Do you mean to do it explicitly, in case the ArrayRef implementation changes ?

llvm/unittests/Support/HashBuilderTest.cpp
27–37

https://reviews.llvm.org/D107781

This PR will have to be rebased once the prep is reviewed and lands.

39–45

Done. That makes it more usable indeed.
I kept the helper to keep the tests concise.

82–83

I have cleaned this up significantly as part of the endianness support. It does not look like what you suggest, but I think it is much better than before.
There is now a single ReferenceHashCheck handling all hasher types, with the three big, little, and native endiannesses.

This is the only test that verifies against a hard-coded reference hash. In my opinion it is valuable to ensure the stability of hashes across platforms.
Other tests rely on equality or difference of different hashes.

arames added inline comments.Aug 16 2021, 11:30 AM
llvm/unittests/Support/HashBuilderTest.cpp
102–103

I had borrowed the basic tests for hash_code, which did include it. I agree they bring no value here. Removed.

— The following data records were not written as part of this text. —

-- ==== Sys2Proof/Syntax.lean ====
section
/-! DEFINITION. The commands the package takes: one constructor of `Instr` per row of the opcode table, with the
operands the row's chapter gives it. -/
namespace Sys2Proof

/-! ### Sedun instruction formats (R91) -/

/-- S class: D [52:45], A [44:37], B [36:29], SUB [28:24], IMM24 [23:0]. -/
structure FmtS where
  d : BitVec 8
  a : BitVec 8
  b : BitVec 8
  sub : BitVec 5
  imm : BitVec 24
  deriving DecidableEq, Repr

/-- V class: D [52:45], A [44:37], B [36:29], C [28:21], PG [20:18], ET [17:14], SR [13], SATM [12], SUB [11:8],
IMM8 [7:0]. -/
structure FmtV where
  d : BitVec 8
  a : BitVec 8
  b : BitVec 8
  c : BitVec 8
  pg : BitVec 3
  et : BitVec 4
  sr : Bool
  satm : Bool
  sub : BitVec 4
  imm : BitVec 8
  deriving DecidableEq, Repr

/-- M class: T [52:51], VA [50:43], VB [42:35], ETA [34:31], ETB [30:27], Z [26], ROW [25:22], reserved [21:0]. -/
structure FmtM where
  t : BitVec 2
  va : BitVec 8
  vb : BitVec 8
  eta : BitVec 4
  etb : BitVec 4
  z : Bool
  row : BitVec 4
  rsv : BitVec 22
  deriving DecidableEq, Repr

/-- X class: D [52:45], BASE [44:37], IDX [36:29], SUB [28:24], ET [23:20], OFF20 [19:0]. -/
structure FmtX where
  d : BitVec 8
  base : BitVec 8
  idx : BitVec 8
  sub : BitVec 5
  et : BitVec 4
  off : BitVec 20
  deriving DecidableEq, Repr

/-- C class: A [52:45], B [44:37], COND [36:32], IMM32 [31:0]. -/
structure FmtC where
  a : BitVec 8
  b : BitVec 8
  cond : BitVec 5
  imm : BitVec 32
  deriving DecidableEq, Repr

/-- E class: D [52:45], A [44:37], B [36:29], TGT [28:25], DIE [24:22], IMM22 [21:0]. -/
structure FmtE where
  d : BitVec 8
  a : BitVec 8
  b : BitVec 8
  tgt : BitVec 4
  die : BitVec 3
  imm : BitVec 22
  deriving DecidableEq, Repr

/-! ### Operands beside the instruction word

What the environment decides (a physical error, an operand of a register write, the byte a wire carries) comes with the
command (log entry 6). -/

/-- Who makes a register access (R7): the host, a Quoin, or job code of a context. -/
inductive Writer where
  | host
  | quoin
  | ctx (n : Nat)
  deriving DecidableEq, Repr

/-- A storage error met inside a step (R48). -/
inductive StorageEvent where
  | none
  /-- single-bit and double-bit local-store error in the word at the address -/
  | lsCorrected (addr : Nat)
  | lsUncorrected (addr : Nat)
  /-- parity error in the register or tile with the code of R87 -/
  | rfParity (reg : BitVec 8)
  /-- crossbar parity error, and whether the retry fails -/
  | xbarParity (addr : Nat) (fails : Bool)
  deriving DecidableEq, Repr

/-- One instruction issued: the core by global core ID, a storage error it meets, and the lanes in which the halves of a
joined couple differ (R431). -/
structure Issue where
  core : Nat
  err : StorageEvent
  diff : BitVec 12
  deriving DecidableEq, Repr

/-- An ECC event of a DRAM or Mortar read: the address, whether it is uncorrectable, and whether the second copy (mirror or
migration copy) is uncorrectable as well (R315, R316). -/
structure MemEvent where
  addr : Nat
  ue : Bool
  copyUe : Bool
  deriving DecidableEq, Repr

/-- An engine command taken from the head of a partition's queue: die, partition, the buffer errors it meets (corrected words, and the
address of a double-bit error), and memory errors of its reads. -/
structure EngIssue where
  die : Nat
  part : Nat
  bufCe : Nat
  bufUe : Option Nat
  mem : List MemEvent
  deriving DecidableEq, Repr

/-- What start-up meets (R503, R504): failed steps, by unit. -/
structure BootInput where
  /-- the three copies of a fuse bit disagree -/
  tamper : Bool
  /-- the key store partition is absent, or fails its tag -/
  storeAbsent : Bool
  storeFails : Bool
  /-- dies, stacks and links (die, port) that fail training, and links that fail their identity proof -/
  dies : List Nat
  badStacks : List Nat
  links : List (Nat × Nat)
  auth : List (Nat × Nat)
  /-- couples (lead / 2) whose comparator misses an injection, with the lane -/
  couples : List (Nat × Nat)
  /-- units failing a segment: core or 0x8000_0000 + engine, segment, cell 4T + A -/
  failed : List (Nat × Nat × Nat)
  /-- RATE and WIDTH the host link trains to; no link for other values than those of R163 -/
  rate : Nat
  width : Nat
  /-- microseconds from P to the end -/
  time : Nat
  deriving DecidableEq, Repr

/-- The ECC of a CSI-2 packet header (R368). -/
inductive CsiHeader where
  | good
  | corrected
  | uncorrectable
  deriving DecidableEq, Repr

/-- What a scan of a die's IEEE 1687 network does once IJTAG has selected it (R513, R515). -/
inductive Instrument where
  /-- the network is selected, and no instrument accessed -/
  | select
  | dieStatus
  /-- the exchange of R501: a fresh challenge, and the 132 bytes of a response -/
  | challenge
  | response (data : List Byte)
  /-- the Gauge central registers, by block offset -/
  | gaugeRead (off : Nat)
  | gaugeWrite (off : Nat) (v : W32)
  /-- CORE, and what the core debug instrument shows: STATUS and PC, REG_DATA, LS_DATA -/
  | coreSelect (core : Nat)
  | coreStatus
  | regRead (spec : BitVec 8) (row : BitVec 4)
  | lsRead (addr : BitVec 18)
  /-- BP0–BP3 and WP0–WP1: the PC, or start and end, when enabled -/
  | breakpoint (i : Nat) (pc : Option (BitVec 48))
  | watchpoint (i : Nat) (range : Option (BitVec 18 × BitVec 18))
  /-- queue levels and running command of an engine, or of Cairn on the Keystone -/
  | engineState (e : Nat)
  | firmware
  | quoinState
  deriving DecidableEq, Repr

arames updated this revision to Diff 366685.Aug 16 2021, 11:31 AM
arames marked an inline comment as done.

Update test to compare against the hasher.

(Sorry it looks like I missed publishing a few earlier comments.)

I think this is getting close... I've found a few new things, and I apologize for not seeing them sooner.

Two high-level points, then more comments inline.

Firstly, I'm a bit concerned about the semantics of update(ArrayRef) (and update(StringRef) by proxy) due to inconsistency with HasherT.

  • HasherT::update(ArrayRef<uint8_t>) hashes the raw bytes pointed to by the array.
  • HashBuilder<HasherT>::update(ArrayRef) (including for uint8_t) hashes the size first, then the raw bytes.

This inconsistency could be confusing and error-prone.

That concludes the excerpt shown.